SUPPLIED DATA —
-- ==== Sys2Proof/Machine/Kernels.lean ====
section
/-! DEFINITION. The span runner, the 21 kernel variants of R130 to R153, one definition each, and `RUN_KERNEL` (R124).
A variant runs on the span the sequencer holds: from pixel `seq.i` to `seq.w`, its pointers at `seq.dp`, `seq.sp` and
`seq.mp` (R120). The family does not change what a variant does (R128). -/

namespace Sys2Proof.Machine

open Sys2Proof

/-! ## Spans -/

/-- One pixel of a kernel: pixel number `j` counted from the span's current pointers. -/
abbrev PixelOp := State → Seq → Nat → Pixmem → Except Stop Pixmem

/-- Destination address of pixel `j`: the pointer advances by `n` (R120). -/
def dstPx (p : Params) (q : Seq) (j : Nat) : Nat := addrPlus p q.dp (j * q.n)

/-- Source address of pixel `j`: the pointer advances by `c + sa` (R120). -/
def srcPx (p : Params) (q : Seq) (stride j : Nat) : Nat := addrPlus p q.sp (j * stride)

/-- Mask address of pixel `j`: the pointer advances by 1 (R120). -/
def mskPx (p : Params) (q : Seq) (j : Nat) : Nat := addrPlus p q.mp j

/-- The number of color channels of the span's destination (R13). -/
def spanColors (q : Seq) (da : Bool) : Nat := q.n - da.toNat

/-- The row after the current one: every pointer is derived again from the descriptors (R193, R195). Without a
mask the mask pointer keeps the model's 0 (log 30). -/
def nextRow (s : State) (q : Seq) : Seq :=
  { q with
    y := q.y + 1
    i := 0
    dp := s.regs.dst.addr s.cfg q.rect.x0 (q.y + 1)
    sp := s.regs.src.addr s.cfg q.rect.x0 (q.y + 1)
    mp := if kselKind q.k = kindMask then s.regs.msk.addr s.cfg q.rect.x0 (q.y + 1) else q.mp }

/-- After a span: the next row, if there is one (R195), else `done`. -/
def endSpan (s : State) (q : Seq) : State :=
  if q.y + 1 < q.rect.y1 then s.proceed (.spans (nextRow s q)) else s.finish

/-- Runs one pixel operation over the rest of the running span, then ends the span. -/
def runSpan (op : PixelOp) (s : State) : Host.Outcome State Fault Refusal :=
  match s.eng with
  | some ⟨_, .spans q⟩ =>
    match upto (op s q) (q.w - q.i) s.px with
    | .ok m => .next (endSpan (s.setPx m) q)
    | .error e => e.outcome
  | _ => .refused .noSpanRunning

/-! ## The pixel operations of the four kernel kinds -/

/-- A pixel of an alpha-aware solid fill (R130, R132): `W = expand(color[c])`. -/
def solidPixel (da : Bool) : PixelOp := fun s q j m =>
  let c := spanColors q da
  colorPixel s.cfg q.y (dstPx s.cfg q j) (expand (sample (colorAt s.regs c))) c da (colorAt s.regs) m

/-- A pixel of the overwriting solid fill (R131): the color alpha is not read. -/
def overwritePixel : PixelOp := fun s q j m =>
  upto (fun k m => putDst s.cfg q.y (addrPlus s.cfg (dstPx s.cfg q j) k) (colorAt s.regs k) m) (spanColors q false) m

/-- A pixel of span-over with plane weight `w` (R134 to R141). -/
def overSpanPixel (da sa : Bool) (w : State → Int) : PixelOp := fun s q j m =>
  let c := spanColors q da
  overPixel s.cfg q.y (dstPx s.cfg q j) (srcPx s.cfg q (c + sa.toNat) j) (w s) c da sa m

/-- The plane weight of the GENERAL variants, `expand(alpha)` (R134, D10). -/
def planeWeight (s : State) : Int := expand (sample s.regs.kern.alpha)

/-- The plane weight of the OPAQUE variants (R138). -/
def opaqueWeight (_ : State) : Int := 256

/-- No memory access (R142). -/
def skipPixel : PixelOp := fun _ _ _ m => .ok m

/-- A pixel of span-with-mask (R147 to R150): the mask byte first, and nothing else where the coverage is 0. -/
def maskPixel (da sa : Bool) : PixelOp := fun s q j m =>
  let c := spanColors q da
  match readSrc s.cfg (mskPx s.cfg q j) m with
  | .ok (b, m1) =>
    let ma := expand (sample b)
    if ma = 0 then .ok m1
    else overPixel s.cfg q.y (dstPx s.cfg q j) (srcPx s.cfg q (c + sa.toNat) j) ma c da sa m1
  | .error e => .error e

/-- A pixel of span-with-solid-color (R152, R153): `ma = combine(expand(mask), expand(color[c]))`. -/
def colorSpanPixel (da : Bool) : PixelOp := fun s q j m =>
  let c := spanColors q da
  match readSrc s.cfg (mskPx s.cfg q j) m with
  | .ok (b, m1) =>
    let ma := combine (expand (sample b)) (expand (sample (colorAt s.regs c)))
    colorPixel s.cfg q.y (dstPx s.cfg q j) ma c da (colorAt s.regs) m1
  | .error e => .error e

/-! ## Solid fill -/

/-- `SOLID_ALPHA` (R130). -/
def execSolidAlpha (_ : Fam) (s : State) : Host.Outcome State Fault Refusal := runSpan (solidPixel false) s

/-- `SOLID_OVERWRITE` (R131). -/
def execSolidOverwrite (_ : Fam) (s : State) : Host.Outcome State Fault Refusal := runSpan overwritePixel s

/-- `SOLID_DA` (R132). -/
def execSolidDa (_ : Fam) (s : State) : Host.Outcome State Fault Refusal := runSpan (solidPixel true) s

/-! ## Span-over -/

/-- `OVER_GENERAL` (R134). -/
def execOverGeneral (_ : Fam) (s : State) : Host.Outcome State Fault Refusal :=
  runSpan (overSpanPixel false false planeWeight) s

/-- `OVER_GENERAL_DA` (R135). -/
def execOverGeneralDa (_ : Fam) (s : State) : Host.Outcome State Fault Refusal :=
  runSpan (overSpanPixel true false planeWeight) s

/-- `OVER_GENERAL_SA` (R136). -/
def execOverGeneralSa (_ : Fam) (s : State) : Host.Outcome State Fault Refusal :=
  runSpan (overSpanPixel false true planeWeight) s

/-- `OVER_GENERAL_DA_SA` (R137). -/
def execOverGeneralDaSa (_ : Fam) (s : State) : Host.Outcome State Fault Refusal :=
  runSpan (overSpanPixel true true planeWeight) s

/-- `OVER_OPAQUE` (R138). -/
def execOverOpaque (_ : Fam) (s : State) : Host.Outcome State Fault Refusal :=
  runSpan (overSpanPixel false false opaqueWeight) s

/-- `OVER_OPAQUE_DA` (R139). -/
def execOverOpaqueDa (_ : Fam) (s : State) : Host.Outcome State Fault Refusal :=
  runSpan (overSpanPixel true false opaqueWeight) s

/-- `OVER_OPAQUE_SA` (R140). -/
def execOverOpaqueSa (_ : Fam) (s : State) : Host.Outcome State Fault Refusal :=
  runSpan (overSpanPixel false true opaqueWeight) s

/-- `OVER_OPAQUE_DA_SA` (R141). -/
def execOverOpaqueDaSa (_ : Fam) (s : State) : Host.Outcome State Fault Refusal :=
  runSpan (overSpanPixel true true opaqueWeight) s

/-- `OVER_SKIP` (R142). -/
def execOverSkip (_ : Fam) (s : State) : Host.Outcome State Fault Refusal := runSpan skipPixel s

/-- `OVER_SKIP_DA` (R143). -/
def execOverSkipDa (_ : Fam) (s : State) : Host.Outcome State Fault Refusal := runSpan skipPixel s

/-- `OVER_SKIP_SA` (R144). -/
def execOverSkipSa (_ : Fam) (s : State) : Host.Outcome State Fault Refusal := runSpan skipPixel s

/-- `OVER_SKIP_DA_SA` (R145). -/
def execOverSkipDaSa (_ : Fam) (s : State) : Host.Outcome State Fault Refusal := runSpan skipPixel s

/-! ## Span-with-mask -/

/-- `MASK` (R147). -/
def execMask (_ : Fam) (s : State) : Host.Outcome State Fault Refusal := runSpan (maskPixel false false) s

/-- `MASK_DA` (R148). -/
def execMaskDa (_ : Fam) (s : State) : Host.Outcome State Fault Refusal := runSpan (maskPixel true false) s

/-- `MASK_SA` (R149). -/
def execMaskSa (_ : Fam) (s : State) : Host.Outcome State Fault Refusal := runSpan (maskPixel false true) s

/-- `MASK_DA_SA` (R150). -/
def execMaskDaSa (_ : Fam) (s : State) : Host.Outcome State Fault Refusal := runSpan (maskPixel true true) s

/-! ## Span-with-solid-color -/

/-- `COLOR` (R152). -/
def execColor (_ : Fam) (s : State) : Host.Outcome State Fault Refusal := runSpan (colorSpanPixel false) s

/-- `COLOR_DA` (R153). -/
def execColorDa (_ : Fam) (s : State) : Host.Outcome State Fault Refusal := runSpan (colorSpanPixel true) s

/-! ## RUN_KERNEL -/

/-- The family of a selector does not fit `c` color channels (R124, R257). -/
def famMismatch (f : Fam) (c : Nat) : Bool :=
  match f with
  | .c1 => decide (c ≠ 1)
  | .c3 => decide (c ≠ 3)
  | .c4 => decide (c ≠ 4)
  | .gen => false

/-- The selector is neither the null kernel nor a kernel of R88 (R124, R257). One with bit 7 set is malformed whatever its
`KIND` is (U16; log 22). -/
def kselMalformed (k : BitVec 10) : Bool :=
  match decodeKsel k with
  | .error .notAKernel => true
  | .error .reservedBits => false
  | .error .unknownOpcode => false
  | .error .kindNone => false
  | .ok _ => false

/-- The first test of R124 that fails, in its order. -/
def runKernelFault (s : State) : Option FaultCode :=
  let k := s.regs.ksel
  let n := s.regs.kern.count
  if dimBad s.regs.kern.w || kselMalformed k then some .illegalOperand
  else if !countOk s.cfg n then some .precondition
  else if kselKind k = 0 then some .unsupported
  else if famMismatch (kselFam k) (n - (kselDa k).toNat) then some .illegalOperand
  else if !famPresent s.cfg (kselFam k) then some .unsupported
  else none

/-- The span of R124: one row of `w` pixels at the `K_*` pointers. -/
def runKernelSpan (s : State) : Seq where
  k := s.regs.ksel
  n := s.regs.kern.count
  y := 0
  i := 0
  dp := s.regs.kern.dptr.toNat
  sp := s.regs.kern.sptr.toNat
  mp := s.regs.kern.mptr.toNat
  w := dim s.regs.kern.w
  rect := ⟨0, (dim s.regs.kern.w : Int), 0, 1⟩

/-- `RUN_KERNEL` (R124): the tests, then `done` for an empty span, else the span is handed to the variant named by
`KSEL`, which the next engine step executes (log 6). -/
def execRunKernel (s : State) : Host.Outcome State Fault Refusal :=
  match runKernelFault s with
  | some c => .next (s.raise c)
  | none => if dim s.regs.kern.w = 0 then .next s.finish else .next (s.proceed (.spans (runKernelSpan s)))

end Sys2Proof.Machine
end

YOUR OBJECTIVE — What is needed is an exact copy of the entries above, from the first line through the line holding "A variant runs", with both of those lines kept; please give nothing else.

SOLUTION TO THIS TASK —
-- ==== Sys2Proof/Machine/Kernels.lean ====
section
/-! DEFINITION. The span runner, the 21 kernel variants of R130 to R153, one definition each, and `RUN_KERNEL` (R124).
A variant runs on the span the sequencer holds: from pixel `seq.i` to `seq.w`, its pointers at `seq.dp`, `seq.sp` and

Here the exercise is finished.